Please tell us more about your garden facility—what is the total size, and what types of amenities and spaces does it include, such as garden beds, prep area, or an outdoor classroom? How many children use the garden?

The garden includes an outdoor classroom, approximately 16’ x 24’ x 8’ (height). The physical structure was built with weather-treated lumber. Add-ons include a security fence approximately 5’ high on four sides, one 3’ wide gate for access, and shade cloth cover. Garden beds were built inside the classroom. In front of the outdoor classroom, three pallets were repurposed and used for planting produce. Garden beds and above-ground planters were added alongside the structure. At the back of the classroom, we planted a row of 10 lemon and lime trees.

Approximately 20-30 Boys and Girls Club members use the garden weekly, on a rotational basis, presenting opportunities for several hundred students to participate in the gardening program during the course of one contracted project period, typically 12 months. The program has been repeated annually for the past 2 years.

Gardening is all about being curious and engaged. For many children at the Boys and Girls Club, this is their first experience with gardening and growing fruits, vegetables, and herbs. / image: Memory Trees

What is your role in the design/programming of the garden, and what are the goals of the garden and garden programs?

We found an existing garden in a dilapidated state at the Club, tore it down, and rebuilt it. Apart from the structure, which we rebuilt, the entire design, layout, planning, and programming was created by Memory Trees.

The objective is to provide better access to resources for health for the students. The students learn and participate by planting, nurturing, and harvesting fresh produce. Their caregivers are invited to join them in learning about fresh produce, and using it to make simple, healthy meals, on a regular basis.

Who uses the garden? If you have children with varied ages and needs using the garden, how do you program for them?

Club members use the garden to plant, nurture, and harvest. But, garden access is not limited to the Club members because it is located within a public park. When Memory Trees staff delivers programs to the students, it is within the context of STEM-based educational workshops, with topics focusing on basic science experiments and literacy, in addition to gardening activities. Children who participate in the program typically range in age from 6-10 years.

Left: A part of the gardening program at the Boys and Girls Club involves identifying insects and learning about how some benefit the garden and others do not.
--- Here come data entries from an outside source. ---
/-- An odd level over √N, rounded half up to 18 fractional bits (R228). -/
def qamPoint (norm level : Nat) : Int := (isqrtN (4 * level * level * 2 ^ 36 / norm) + 1) / 2
where
  /-- Integer square root of a number below 2^64. -/
  isqrtN (v : Nat) : Nat := (upto 32).foldr (fun b r => if (r + 2 ^ b) * (r + 2 ^ b) ≤ v then r + 2 ^ b else r) 0

/-- The level of an axis whose bits, in order of TS 38.211 5.1 (which R228 names; PRESUMED), are `l`. (PRESUMED, unsafe: log 6) -/
def qamLevel : List Bool → Int
  | [] => 1
  | b :: t =>
    let m : Int := if t.isEmpty then 1 else 2 ^ t.length - qamLevel t
    if b then -m else m

/-- The bits of an axis by number: `h` bits, the first at the top. -/
def axisBits (h n : Nat) : List Bool := (upto h).map fun i => bitAt n (h - 1 - i)

/-- Coordinate of a level. -/
def qamCoord (qm : Nat) (l : Int) : Int :=
  let p := qamPoint (qamNorm qm) l.natAbs
  if l < 0 then -p else p

/-- Least squared distance on an axis to a point whose bit `i` is `b`. -/
def axisDist (qm h i : Nat) (b : Bool) (y : Int) : Int :=
  let ds := ((upto (2 ^ h)).map (axisBits h)).filterMap fun l =>
    if l.getD i false = b then some ((y - qamCoord qm (qamLevel l)) ^ 2) else none
  match ds with
  | [] => 0
  | d :: t => t.foldl min d

/-- d₁ − d₀ of bit `i` for a symbol, in units of 2^−36. Axes are independent; in BPSK both carry the bit. -/
def llrDist (qm i : Nat) (yi yq : Int) : Int :=
  let y := fun (v : Int) => v * 8
  if qm = 1 then
    let d := fun b => axisDist 1 1 0 b (y yi) + axisDist 1 1 0 b (y yq)
    d true - d false
  else
    let v := if i % 2 = 0 then y yi else y yq
    axisDist qm (qm / 2) (i / 2) true v - axisDist qm (qm / 2) (i / 2) false v

/-- The LLR before it is clipped: scale in 1/256, `g` in 2^−15 (R228). -/
def llrValue (qm i scale g : Nat) (yi yq : Int) : Int :=
  roundDiv (llrDist qm i yi yq * scale * g) (2 ^ 36 * 2 ^ 8 * 2 ^ 15)

/-- Clipping to ±clip. -/
def clipTo (clip : Nat) (v : Int) : Int × Bool :=
  if (clip : Int) < v then (clip, true) else if v < -clip then (-clip, true) else (v, false)

/-- Is DMCFG free of reserved values? -/
def dmcfgOk (cfg : Word) : Bool := qmOk (cfg.toNat % 16) && decide (bits cfg.toNat 8 7 ≠ 0)

/-- DMAP (R227): acceptance by CP3 is settled when the bundle issues. -/
def execDmap (e : Fin 1024) (bad : Bool) (vd va vb : Fin 32) (s : State) : Res :=
  let x := eng s e
  let cfg := x.c3.cfg.toNat
  let qm := cfg % 16
  let per := bitAt cfg 4
  let n := x.count
  let undef := bad || noPort x 3 || !dmcfgOk x.c3.cfg || (x.ty 0).isNone ||
    decide (bits (x.srN Sr.VL) 10 3 ≠ 5 ∨ 512 < n * qm) || (!per && decide (vb ≠ 0))
  done (vexec s e undef fun x s =>
    let (a, s) := rdV s e va (beatsOf (4 * n)) true
    let (g, s) := if per then rdV s e vb (beatsOf (4 * n)) true else (0, s)
    let r := (upto (n * qm)).map fun j =>
      let k := j / qm
      clipTo (bits cfg 8 7) (llrValue qm (j % qm) (x.c3.scale.toNat % 2 ^ 16) (if per then bits g (16 * k) 16 else 2 ^ 15)
        (sgn 16 (bits a (32 * k) 16)) (sgn 16 (bits a (32 * k + 16) 16)))
    let c := if r.any (·.2) then { x.c3 with stat := x.c3.stat ||| 1 } else x.c3
    ({ dmap := true, cp3 := some c,
       fl := if n = 0 then [] else [toBytes (x.phys vd) (5 + (n + 15) / 16) 0 (n * qm) (packN 8 (r.map fun v => wrapN 8 v.1))] },
      s))

/-- CP3's busy period ends (R225). -/
def execCp3Free (t : Fin 128) (s : State) : Res := done (setCp3U s t { cp3U s t with busy := none })

/-- The computation of a port's confirmed instructions ends: the coprocessor's state is updated, or a parity error in the unit is
an engine fault, which for CP3 is counted against that unit too (R206, R208, R225). -/
def execCoprocessorDone (e : Fin 1024) (port : Fin 4) (parity : Bool) (s : State) : Res :=
  let x := eng s e
  let some' := match port with
    | 0 => x.cp0N.isSome
    | 1 => x.cp1N.isSome
    | 3 => x.cp3N.isSome
    | _ => false
  done (
    if !some' then s
    else if parity then
      let s := updEng s e fun x =>
        match port with
        | 0 => { x with cp0N := none }
        | 1 => { x with cp1N := none }
        | _ => { x with cp3N := none }
      engFault s e 1 (if port = 0 then 9 else if port = 1 then 10 else 11) 0
    else waitPort s e port)

end Sys2Proof.Machine
end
Right: Packing up produce to take home; and who doesn’t love a fresh, sweet, cherry tomato? / image: Memory Trees

How was the garden funded?

Memory Trees funded and managed the build-out. Small financial contributions were received from Boys & Girls Clubs, Walmart, and Florida Power & Light (FPL). In-kind donations included labor provided by approximately 35 employees—volunteers—from FPL.

In an effort to promote recycling and creative reuse, grocery store Styrofoam trays are used to hold the herbs that are harvested in the garden. / image: Memory Trees

From your perspective, what would you want designers to know about what works in your garden?

Pros: great public access and visibility, fresh produce can be grown ‘anywhere,’ community involvement, ongoing club members’ participation for care and maintenance, attractive setting.

Cons: public access increases the risk of vandalism, inadequate irrigation (tough to add/change after the build-out).

What is the children’s favorite part of the garden?

Without a doubt, their favorite part is growing and caring for their own plants. It is wonderful to see the pride they take in doing this.

Left: I wish this leek was ready to dig up, now! Right: Watering is a garden task that many children and adults enjoy. / image: Memory Trees

Answers by Debbie Lee Bester, Executive Director and co-founder, Memory Trees

For more information, see Learning in the Garden, Part 1, with answers by Kasey Wooten, Outdoor Science and Garden Consultant at A.P. Giannini Middle School.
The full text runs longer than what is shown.